SO vs Suricata & Zeek

[BradMic]

I'm wondering what the benefit would be to installing a SO distributed architecture (manager and some forward nodes as sensors) as opposed to installing Suricata and Zeek on systems to act as sensors. We already have an Elastic cluster used by ~250 elastic agents to forward log data to. If I installed SO, I wouldn't need the ELK portion so what benefit would I gain by installing SO instead of just Suricata and Zeek and then using elastic agent integrations to foward the Suircata and Zeek data to our existing ES cluster? TIA

[dougburks]

Using our Security Onion distributed architecture allows you to take advantage of our centralized management so that you can do everything from one manager rather than having to individually manage a bunch of different sensors.

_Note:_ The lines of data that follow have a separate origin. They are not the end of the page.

-- ==== Sys2Proof/Laws/Decode.lean ====
section
/-! SUPPORT. The header's three fields: laying them out and reading them back, and the masks of R51 as conditions
on them. -/

namespace Sys2Proof

/-- Each bit of a header laid out from its fields. -/
theorem headerOf_getLsbD (m : Bool) (op : BitVec 5) (id : BitVec 10) (i : Nat) :
    (headerOf m op id).getLsbD i =
      if i < 10 then id.getLsbD i else if i < 15 then op.getLsbD (i - 10) else (BitVec.ofBool m).getLsbD (i - 15) := by
  have h : (headerOf m op id).getLsbD i = (BitVec.ofBool m ++ op ++ id : BitVec (1 + 5 + 10)).getLsbD i := rfl
  rw [h, BitVec.getLsbD_append, BitVec.getLsbD_append]
  split
  · rfl
  · split <;> rename_i h1 h2
    · rw [if_pos (by omega)]
    · rw [if_neg (by omega), show i - 10 - 5 = i - 15 by omega]

@[simp] theorem Command.modeBit_headerOf (m : Bool) (op : BitVec 5) (id : BitVec 10) (a : Word) :
    (Command.mk (headerOf m op id) a).modeBit = m := by
  simp only [Command.modeBit, headerOf_getLsbD]
  cases m <;> rfl

@[simp] theorem Command.op_headerOf (m : Bool) (op : BitVec 5) (id : BitVec 10) (a : Word) :
    (Command.mk (headerOf m op id) a).op = op := by
  apply BitVec.eq_of_getLsbD_eq
  intro i hi
  rw [Command.op, BitVec.getLsbD_extractLsb', headerOf_getLsbD, if_neg (by omega), if_pos (by omega),
    Nat.add_sub_cancel_left]
  simp only [hi, decide_true, Bool.true_and]

@[simp] theorem Command.id_headerOf (m : Bool) (op : BitVec 5) (id : BitVec 10) (a : Word) :
    (Command.mk (headerOf m op id) a).id = id := by
  apply BitVec.eq_of_getLsbD_eq
  intro i hi
  rw [Command.id, BitVec.getLsbD_extractLsb', headerOf_getLsbD, if_pos (by omega), Nat.zero_add]
  simp only [hi, decide_true, Bool.true_and]

/-- A header is its three fields laid out: no bit is left over. -/
theorem Command.headerOf_fields (c : Command) : headerOf c.modeBit c.op c.id = c.hdr := by
  apply BitVec.eq_of_getLsbD_eq
  intro i hi
  rw [headerOf_getLsbD]
  simp only [Command.modeBit, Command.op, Command.id, BitVec.getLsbD_extractLsb']
  split
  · simp [*]
  · split
    · rw [show 10 + (i - 10) = i by omega]; simp; omega
    · have : i = 15 := by omega
      subst this; simp

theorem headerOf_injective {m n : Bool} {o p : BitVec 5} {i j : BitVec 10} (h : headerOf m o i = headerOf n p j) :
    m = n ∧ o = p ∧ i = j :=
  ⟨by rw [← Command.modeBit_headerOf m o i 0, h, Command.modeBit_headerOf],
   by rw [← Command.op_headerOf m o i 0, h, Command.op_headerOf],
   by rw [← Command.id_headerOf m o i 0, h, Command.id_headerOf]⟩

/-- A header with `m = 0` as the or of its parts, the way R61 to R69 write it. -/
theorem headerOf_eq_or (op : BitVec 5) (id : BitVec 10) :
    headerOf false op id = (op.setWidth 16 <<< 10) ||| id.setWidth 16 := by
  apply BitVec.eq_of_getLsbD_eq
  intro i hi
  rw [headerOf_getLsbD]
  simp only [BitVec.getLsbD_or, BitVec.getLsbD_shiftLeft, BitVec.getLsbD_setWidth]
  interval_cases i <;> simp

/-- Mask 0xFC00 keeps `m` and `op`. -/
theorem headerOf_and_opMask (m : Bool) (op : BitVec 5) (id : BitVec 10) :
    headerOf m op id &&& 0xFC00#16 = headerOf m op 0 := by
  apply BitVec.eq_of_getLsbD_eq
  intro i hi
  simp only [BitVec.getLsbD_and, headerOf_getLsbD]
  interval_cases i <;> simp

/-- Mask 0x7FFF drops `m`. -/
theorem headerOf_and_noMode (m : Bool) (op : BitVec 5) (id : BitVec 10) :
    headerOf m op id &&& 0x7FFF#16 = headerOf false op id := by
  apply BitVec.eq_of_getLsbD_eq
  intro i hi
  simp only [BitVec.getLsbD_and, headerOf_getLsbD]
  interval_cases i <;> simp

/-- Mask 0xFFFF keeps the header. -/
theorem headerOf_and_all (m : Bool) (op : BitVec 5) (id : BitVec 10) :
    headerOf m op id &&& 0xFFFF#16 = headerOf m op id := by
  rw [show (0xFFFF#16) = BitVec.allOnes 16 by decide, BitVec.and_allOnes]

/-- A row whose `id` is an operand matches the headers with `m = 0` and its `op`. -/
theorem OpcodeRow.matches_withId {n : String} {h : BitVec 16} {o op : BitVec 5} {m : Bool} {id : BitVec 10}
    (e : h = headerOf false o 0) :
    (OpcodeRow.mk n h 0xFC00).matches (headerOf m op id) = true ↔ m = false ∧ op = o := by
  subst e
  simp only [OpcodeRow.matches, decide_eq_true_eq]
  rw [show (0xFC00 : BitVec 16) = 0xFC00#16 from rfl, headerOf_and_opMask]
  exact ⟨fun h => ⟨(headerOf_injective h).1, (headerOf_injective h).2.1⟩, by rintro ⟨rfl, rfl⟩; rfl⟩

/-- A row with no operand in the header matches one header. -/
theorem OpcodeRow.matches_plain {n : String} {h : BitVec 16} {o op : BitVec 5} {m : Bool} {id : BitVec 10}
    (e : h = headerOf false o 0) :
    (OpcodeRow.mk n h 0xFFFF).matches (headerOf m op id) = true ↔ m = false ∧ op = o ∧ id = 0 := by
  subst e
  simp only [OpcodeRow.matches, decide_eq_true_eq]
  rw [show (0xFFFF : BitVec 16) = 0xFFFF#16 from rfl, headerOf_and_all]
  exact ⟨fun h => headerOf_injective h, by rintro ⟨rfl, rfl, rfl⟩; rfl⟩

/-- The row whose `m` is an operand matches the headers with its `op` and `id = 0`. -/
theorem OpcodeRow.matches_withMode {n : String} {h : BitVec 16} {o op : BitVec 5} {m : Bool} {id : BitVec 10}
    (e : h = headerOf false o 0) :
    (OpcodeRow.mk n h 0x7FFF).matches (headerOf m op id) = true ↔ op = o ∧ id = 0 := by
  subst e
  simp only [OpcodeRow.matches, decide_eq_true_eq]
  rw [show (0x7FFF : BitVec 16) = 0x7FFF#16 from rfl, headerOf_and_noMode]
  exact ⟨fun h => (headerOf_injective h).2, by rintro ⟨rfl, rfl⟩; rfl⟩

end Sys2Proof
end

You might also consider a best-of-both-worlds approach by building a full Security Onion deployment including the Elastic stack (so that you can take full advantage of our Alerts interface, dashboards, threat hunting, pcap and other capabilities) and then configuring cross cluster search so that you can query both Elastic deployments from one location.

[BradMic]

Thanks for responding so quickly Doug. I have installed the manager node and am currently installing the sensors. My plan is to install a manager node so I can centrally control the sensors using Grid in SOC. I will then install the elastic agent on the sensors and use the Suricata and Zeek integrations to forward the data to our existing Elastic cluster so we have a single pane of glass for analysis. With this plan, I don't think I need ELK running on any nodes. When running the so-setup-network script on the manager node, I wasn't given the option to not install the Elastic stack (I remember in an older version of so-setup that was something you could select). If I choose not to use the Elastic stack in SO, how would I go about making sure that no resources are being used by ELK on the manager node? Please feel free to point out any flaws/gotchas with this approach.

[petiepooo]

Some observations from someone who's used Security Onion since the v14.04 release...
Among other things, it gives you a huge collection of excellent dashboards, the alerts/hunts pages, a case management tool, and several research tools. Plus I haven't found anything that parallels Security Onion's capability to easily pivot from zeek or suricata to the associated raw pcaps, if that's your thing. I recommend you at least try a standard grid deployment first to see what parts you like.
I have found it's best treated as an appliance (or collection of appliances) rather than just an app, as the setup script makes assumptions that aren't always sysadmin-friendly. If you want to use an existing Elastic cluster, you're already stepping out of the normal deployment and published best practices, but it sounds like you likely have the skill needed to mold SO to your vision anyway.
You may have deployed a Manager/Search node already instead of just Manager, which is what I was going to suggest you do. That way you can get it working as designed, figure out the default pipelines, adapt it to use your ES cluster, and finally disable the unneeded states on the manager. You will need a solid base of SaltStack knowledge if you haven't built that up already.
To answer your most recent question, I think you would fiddle with the .../default/pillar/top.sls file to disable the states that start your ELK containers.
Incidentally, you could also manage your fleet of elastic agents via Security Onion.